KLewchuk wrote: ↑Thu Oct 29, 2020 12:03 am
Humans do recognize the "color blue" as a species. When people don't recognize certain colors, we term them "color blind".
Sure. Much like when people don't recognise certain behaviour as "wrong" we term them immoral. Sociopaths. Criminals etc.
KLewchuk wrote: ↑Thu Oct 29, 2020 12:03 am
Is color simply "majority opinion"? No, because most people will recognize a blue sky... even if they say otherwise.
This is trivially testable: Take the color spectrum, split it up into bands of equal size (50 or so should suffice). Shuffle. Ask a few hundred people to pick the "blue" color. Sure enough you'll get a reasonable approximation of what society as a whole thinks "blue" is.
Great!
Now repeat the experiment by instructing your subjects to pick the "أخضر" color. People won't have a clue what that means but for the sake of experiment we should insist "just pick the color that feels most أخضر". And so... people will pick some color.
Does this then mean that "most people will recognize a أخضر sky... even if they say otherwise"?
The only way to determine that the word "blue" corresponds to
THIS COLOR and not
THIS COLOR is by induction.
You've contextualised this in a way which addresses nothing more than the "How does language relate to the world?" problem. Which is precisely the game of semantics Peter is playing. It's a game about nomenclature, not a game about consequences.

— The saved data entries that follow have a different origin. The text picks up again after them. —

/-- R191: 1.0 + 2.0 in f32. -/
theorem test_vfadd : elemOf ((next (exec (.vfadd 5 3 4 0 0) (onV vecs))).cur.getV 5).bits 32 1 = 0x40400000 := by decide +kernel

/-- R210: a slide up leaves FILL below its count. -/
theorem test_vslideup :
    let t := next (exec (.vslideup 5 1 1 2) (onV fun t => { vecs t with vfill := 0x12345 }))
    elemOf (t.cur.getV 5).bits 16 0 = 0x2345 ∧ elemOf (t.cur.getV 5).bits 16 1 = 9 := by decide +kernel

/-- R213: the sum of three nines and S[b] = 6. -/
theorem test_vredsum : (next (exec (.vredsum 3 1 2 0) (onV vecs))).cur.getS 3 = 33 := by decide +kernel

/-- R181: with `vl` = 0 a vector instruction has no effect but to complete. -/
theorem test_vl_zero : (next (exec (.vadd 5 1 2 0 0) (onV fun t => { vecs t with vl := 0 }))).cur.getV 5 = VReg.zero := by
  decide +kernel

/-- R217: MSOF marks the first set bit. -/
theorem test_msof :
    let t := next (exec (.msof 2 1) (onV fun t => { t with m := t.m.set 1 6, vl := 4 }))
    (t.cur.getM 2).getLsbD 1 = true ∧ (t.cur.getM 2).getLsbD 2 = false := by decide +kernel

/-- R338, R343: a vector atomic on one granule by unit stride. -/
theorem test_vatadd :
    let t := next (exec (.vatadd 3 1 0 0 0 0 0) (vlocal (vec 3 3 3 0x03 7)))
    elemOf (t.cur.getV 3).bits 32 1 = 0 ∧ readNat t.mem (windowBase 0x2003 + 0x44) 4 = 7 := by decide +kernel

/-- R239: TRDACC reads an accumulator, here after TZERO. -/
theorem test_trdacc :
    (next (exec (.trdacc 3 0 2) (next (exec .tzero0 (tiled id))))).cur.getS 3 = 0 := by decide +kernel

/-- R399: BAR at a level without a domain goes on. -/
theorem test_bar : (next (exec .bar1 (onC id))).cur.pc = 4 := by decide +kernel

/-- R57: the END of the only thread of a launch of two counts 1 and is not DONE. -/
theorem test_end :
    let t := next (exec .endT launched)
    t.cur.run = .done ∧ readNat t.mem 0x20000 8 = 1 := by decide +kernel

/-- R392: RECVT at an empty ring gives 0x200, and at no channel 0x400. -/
theorem test_recvt :
    (next (exec (.recvt 3 1 0 0 1) (world id))).cur.getS 3 = 0x200 ∧
    (next (exec (.recvt 3 1 0 5 1) (world id))).cur.getS 3 = 0x400 := by decide +kernel

/-- R397: LAUNCH without a usable completion word gives ERR 5 and bit 63. -/
theorem test_launch : (next (exec (.launch 3 1 1) (block (world id) (2 ^ 256)))).cur.getS 3 = 0x8000050000000000 := by decide +kernel

/-- FIPS 180-4, its example of one block: the digest of "abc", its first byte in the low bits. -/
theorem test_sha256 :
    (bigEndian (sha256 [0x61, 0x62, 0x63]).toNat 32).reverse =
      bigEndian 0xBA7816BF8F01CFEA414140DE5DAE2223B00361A396177A9CB410FF61F20015AD 32 := by decide +kernel

/-! ### Litmus tests of R331 -/

def who (k : Nat) : Party := .thread { ctx := 0, tid := k }

/-- The byte of a location: x is 0, y is 2, z is 4. -/
def at' (n : Nat) : Loc := { die := none, nibble := n }

/-- A plain access; every agent is in its instances. -/
def acc (t po : Nat) (r w : List (Loc × Nat)) : Event :=
  { kind := .access, who := who t, po := some po, elem := 0, sem := .ofFields 0 0 0, inst := (List.range 4).map who
    elemInst := (List.range 4).map who, device := false, early := false, reads := r, writes := w, deps := [] }

def St (t po loc v : Nat) : Event := acc t po [] [(at' loc, v)]

def Ld (t po loc v : Nat) : Event := acc t po [(at' loc, v)] []

/-- With release, or acquire, at a scope whose instance is a list of threads. -/
def rel (l : List Nat) (e : Event) : Event := { e with sem := .ofFields 4 2 0, inst := l.map who }

def acq (l : List Nat) (e : Event) : Event := { e with sem := .ofFields 4 1 0, inst := l.map who }

/-- F.ar.dev. -/
def fence (t po : Nat) : Event := { acc t po [] [] with kind := .fence, sem := .ofFields 4 3 0 }

/-- An execution: who reads from whom, and the orders of the writes. -/
def run (evs : List Event) (rf : List (Nat × Nat × Nat)) (co : List (Nat × List Nat)) : Execution :=
  { events := evs, init := [(at' 0, 0), (at' 2, 0)], rf := rf.map fun e => ((e.1, at' e.2.1), some e.2.2)
    co := co.map fun e => (at' e.1, e.2), sync := [] }

def all4 : List Nat := [0, 1, 2, 3]

/-- Message passing with chosen semantics. -/
def mp (f g : Event → Event) : Execution :=
  run [St 0 0 0 1, f (St 0 1 2 1), g (Ld 1 0 2 1), Ld 1 1 0 0] [(2, 2, 1)] [(0, [0]), (2, [1])]

theorem litmus_message_passing :
    (mp id id).allowed = true ∧ (mp (rel all4) (acq all4)).allowed = false ∧ (mp (rel [0]) (acq [1])).allowed = true ∧
    (mp (rel [0, 1]) (acq [0, 1])).allowed = false := by decide +kernel

theorem litmus_store_buffering :
    (run [St 0 0 0 1, Ld 0 1 2 0, St 1 0 2 1, Ld 1 1 0 0] [] [(0, [0]), (2, [2])]).allowed = true ∧
    (run [St 0 0 0 1, fence 0 1, Ld 0 2 2 0, St 1 0 2 1, fence 1 1, Ld 1 2 0 0] [] [(0, [0]), (2, [3])]).allowed = false := by
  decide +kernel

def lb (d : List Nat) (e : List Nat) : Execution :=
  run [Ld 0 0 0 1, { St 0 1 2 1 with deps := d }, Ld 1 0 2 1, { St 1 1 0 1 with deps := e }] [(0, 0, 3), (2, 2, 1)]
    [(0, [3]), (2, [1])]

theorem litmus_load_buffering : (lb [] []).allowed = true ∧ (lb [0] [2]).allowed = false := by decide +kernel

theorem litmus_coherence :
    (run [St 0 0 0 1, Ld 1 0 0 1, Ld 1 1 0 0] [(1, 0, 0)] [(0, [0])]).allowed = false ∧
    (run [St 0 0 0 1, Ld 1 0 0 0, Ld 1 1 0 1] [(2, 0, 0)] [(0, [0])]).allowed = true := by decide +kernel

def wrc (l : List Nat) : Execution :=
  run [St 0 0 0 1, Ld 1 0 0 1, rel l (St 1 1 2 1), acq l (Ld 2 0 2 1), Ld 2 1 0 0] [(1, 0, 0), (3, 2, 2)] [(0, [0]), (2, [2])]

theorem litmus_write_to_read : (wrc all4).allowed = false ∧ (wrc [1, 2]).allowed = true := by decide +kernel

def iriw (f : Event → Event) : Execution :=
  run [St 0 0 0 1, St 1 0 2 1, f (Ld 2 0 0 1), Ld 2 1 2 0, f (Ld 3 0 2 1), Ld 3 1 0 0] [(2, 0, 0), (4, 2, 1)]
    [(0, [0]), (2, [1])]

theorem litmus_independent_reads : (iriw (acq all4)).allowed = false ∧ (iriw id).allowed = true := by decide +kernel

/-- A vector store of 1 to x and y, .rel.dev, with .o or without. -/
def vmp (o : BitVec 1) : Execution :=
  let e (k loc : Nat) : Event := { St 0 0 loc 1 with elem := k, sem := .ofFields 4 2 o }
  run [e 0 0, e 1 2, acq all4 (Ld 1 0 2 1), Ld 1 1 0 0] [(2, 2, 1)] [(0, [0]), (2, [1])]

theorem litmus_vector : (vmp 0).allowed = true ∧ (vmp 1).allowed = false := by decide +kernel

/-- Two elements of one store to x: 5, then 7, read after a BAR. -/
def twice (o : BitVec 1) (v w : Nat) (order : List Nat) : Execution :=
  let e (k v : Nat) : Event := { St 0 0 0 v with elem := k, sem := .ofFields 0 0 o }
  { run [e 0 5, e 1 7, Ld 1 2 0 v] [(2, 0, w)] [(0, order)] with sync := [.barrier [(who 0, 1), (who 1, 1)]] }

theorem litmus_duplicate_element :
    (twice 0 5 0 [1, 0]).allowed = true ∧ (twice 0 7 1 [0, 1]).allowed = true ∧ (twice 1 7 1 [0, 1]).allowed = true ∧
    (twice 1 5 0 [1, 0]).allowed = false ∧ (twice 1 5 0 [0, 1]).allowed = false := by decide +kernel

/-- The worked example: element 40 of a store of 0xAA performed twice, a store of 0x55, and three ordered loads. -/
def restarted (a b c : Nat) (rf : List Nat) (order : List Nat) : Execution :=
  run [{ St 0 0 0 0xAA with elem := 40, early := true, start := some 32 }, { St 0 0 0 0xAA with elem := 40, start := some 32 }, St 1 0 0 0x55,
      acq all4 (Ld 2 0 0 a), acq all4 (Ld 2 1 0 b), acq all4 (Ld 2 2 0 c)]
    (([3, 4, 5].zip rf).map fun e => (e.1, 0, e.2)) [(0, order)]

theorem litmus_restarted_element :
    (restarted 0xAA 0x55 0xAA [0, 2, 1] [0, 2, 1]).allowed = true ∧
    (restarted 0xAA 0x55 0x55 [0, 2, 2] [0, 1, 2]).allowed = true ∧
    ([[0, 1, 2], [0, 2, 1], [2, 0, 1]].all fun co => [0, 1].all fun w =>
      (restarted 0x55 0xAA 0x55 [2, w, 2] co).allowed == false) = true := by decide +kernel

/-! ### The assembler -/

open Sys2Proof.Asm in
/-- The words of a text, its data section placed at 0x4000_0000. -/
def wordsOf (l : List String) : Option (List (BitVec 32)) :=
  (assembleLines (l.map String.toList)).toOption.bind fun x => x.placeCode 0x40000000

open Sys2Proof.Asm in
def errorOf (l : List String) : Option AsmError :=
  match assembleLines (l.map String.toList) with
  | .ok _ => none
  | .error e => some e

/-- 04_assembly_language.md, the example with its table of words. -/
theorem test_assembler_example :
    wordsOf [".text", "ldhi s9, hi(-65537) ; a comment", "ori s9, s9, lo(-65537)", "addpc s10, 1f", ".align 16",
      "1: addi s11, s10, 4", "end"] =
      some [0x253FFFFE, 0x1529FFFF, 0x29400002, 0xF0000000, 0x0D6A0004, 0xB0000001] := by decide +kernel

KLewchuk wrote: ↑Thu Oct 29, 2020 12:03 am
We can also study the color blue and understand how it interacts with retina's and brains and produces things... things which we don't understand.
Given the above I am putting you down as a color-objectivist. Is just that color happens in the mind...
What you probably meant to say was that we can study light of frequency between 450–495 nanometers and understand how it interacts with our senses to produce that which we recognise as "blue".
We don't need to understand what "blue" is in order to recognise it.
KLewchuk wrote: ↑Thu Oct 29, 2020 12:03 am
You and I could both go to a hockey game. Our experience of the game will certainly be different. I may be an expert; your first game. That being said, if I saw a hockey game and the other an opera...one of us is wrong.
Your framing/context reduces the entire problem to the past tense labelling exercise. We saw what we saw. We termed our experiences differently. So what?
What implications does a different nomenclature entail? If none - who cares? This is still just the "How does language relate to the world?" problem.
One of us may well be "wrong". So what? There's nothing wrong with being wrong if it entails no consequence.
I RECOGNISE THIS COLOR AS BLUE.
If I am "wrong" about this, how am I to detect my error?